## [YOUR ASSIGNMENT]
Your answer is the lines below, exactly, from the one that contains "u.raiseIf (decide (4" through the one that contains "stacks ready. -/", both included.
==========
/-- Words emptied out of a crossing are counted as discards of the page, with its EVT_RAW[29]. -/
theorem exec_crossingWordDeliver_emptied {p : Page} {n : Nat} (hp : p.ok = true) (hn : 0 < n) (good : Bool) (s : State) :
    exec (.crossingWordDeliver (.emptied p n) good) s = .next ((s.satInc (Hdr.discards p) n).raise p 29).settle := by
  have h : (p.ok && decide (0 < n)) = true := by simp [hp, hn]
  show done (s.crossed (.emptied p n)) = _
  rw [State.crossed, if_pos h]
  rfl

/-! ### The ledger's ring (R465, R472, R476) -/

/-- LED_RD_WRITE that reaches LED, of a value from LED_RD to LED_WR. -/
theorem exec_ledRdWrite {s : State} {ag : Agent} {v : Word} (ha : s.reaches ag pLED)
    (hv : (v.toNat + 2 ^ 32 - s.rd Reg.LED_RD_LSEQ) % 2 ^ 32 ≤ s.ringUsed) :
    exec (.ledRdWrite ag v) s = .next (s.wr Reg.LED_RD_LSEQ v.toNat).settle := by
  show execLedRdWrite ag v s = _
  rw [execLedRdWrite, State.access_of_reaches ha, State.ledRdWrite, if_neg (Nat.not_lt.2 hv)]
  rfl

/-- LED_WR is no event field of its page. -/
theorem ledWr_not_event : ∀ f ∈ pLED.eventFields, Reg.LED_WR_LSEQ.key ≠ f.key := by decide

/-- Showing the staging leaves LED_WR as it was. -/
theorem State.ledWr_ledShow (s : State) : s.ledShow.rd Reg.LED_WR_LSEQ = s.rd Reg.LED_WR_LSEQ := by
  unfold State.ledShow
  lift_lets
  intro n t
  have ht : t.rd Reg.LED_WR_LSEQ = s.rd Reg.LED_WR_LSEQ := State.rd_wrs_ne s _ (by simp +decide)
  refine rd_ite ?_ ht
  rw [State.rd_raise_ne _ _ _ ledWr_not_event, State.rd_satInc_ne _ (by decide), ht]

/-- The oldest staged record is stored at the ring's next place and leaves the staging. -/
def State.recordStored (s : State) (r : List Byte) (rest : List (List Byte)) : State :=
  { s.hbmStore (s.ringAddr (s.rd Reg.LED_WR_LSEQ)) r with led := { s.led with staging := rest } }

/-- Then LED_WR counts on and LED_STAT follows; EVT_RAW[2] marks a ring that has become 75% full. -/
def State.recordLanded (s : State) (r : List Byte) (rest : List (List Byte)) : State :=
  let u := ((s.recordStored r rest).wr Reg.LED_WR_LSEQ (s.rd Reg.LED_WR_LSEQ + 1)).ledShow
  u.raiseIf (decide (4 * s.ringUsed < 3 * s.ringCap) && decide (3 * s.ringCap ≤ 4 * u.ringUsed)) pLED 2

/-- LEDGER_RECORD_WRITE with a record staged, the ring not full and its stacks ready. -/
theorem exec_ledgerRecordWrite {s : State} {r : List Byte} {rest : List (List Byte)} (hs : s.led.staging = r :: rest)
    (hl : s.live pLED = true) (hu : s.ringUsed < s.ringCap)
    (hr : ∀ c ∈ wordsOf (s.ringAddr (s.rd Reg.LED_WR_LSEQ)) 256, s.stackReady (stackOf c) = true) :
    exec .ledgerRecordWrite s = .next (s.recordLanded r rest).settle := by
  have hgo : ¬ (s.live pLED = false ∨ s.ringCap ≤ s.ringUsed ∨
      ((wordsOf (s.ringAddr (s.rd Reg.LED_WR_LSEQ)) 256).all fun c => s.stackReady (stackOf c)) = false) := by
    rw [hl, List.all_eq_true.2 hr]
    simpa using hu
  show execLedgerRecordWrite s = _
  unfold execLedgerRecordWrite
  rw [hs]
  exact if_neg hgo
==========
## [EXERCISE RESPONSE]
  u.raiseIf (decide (4 * s.ringUsed < 3 * s.ringCap) && decide (3 * s.ringCap ≤ 4 * u.ringUsed)) pLED 2

/-- LEDGER_RECORD_WRITE with a record staged, the ring not full and its stacks ready. -/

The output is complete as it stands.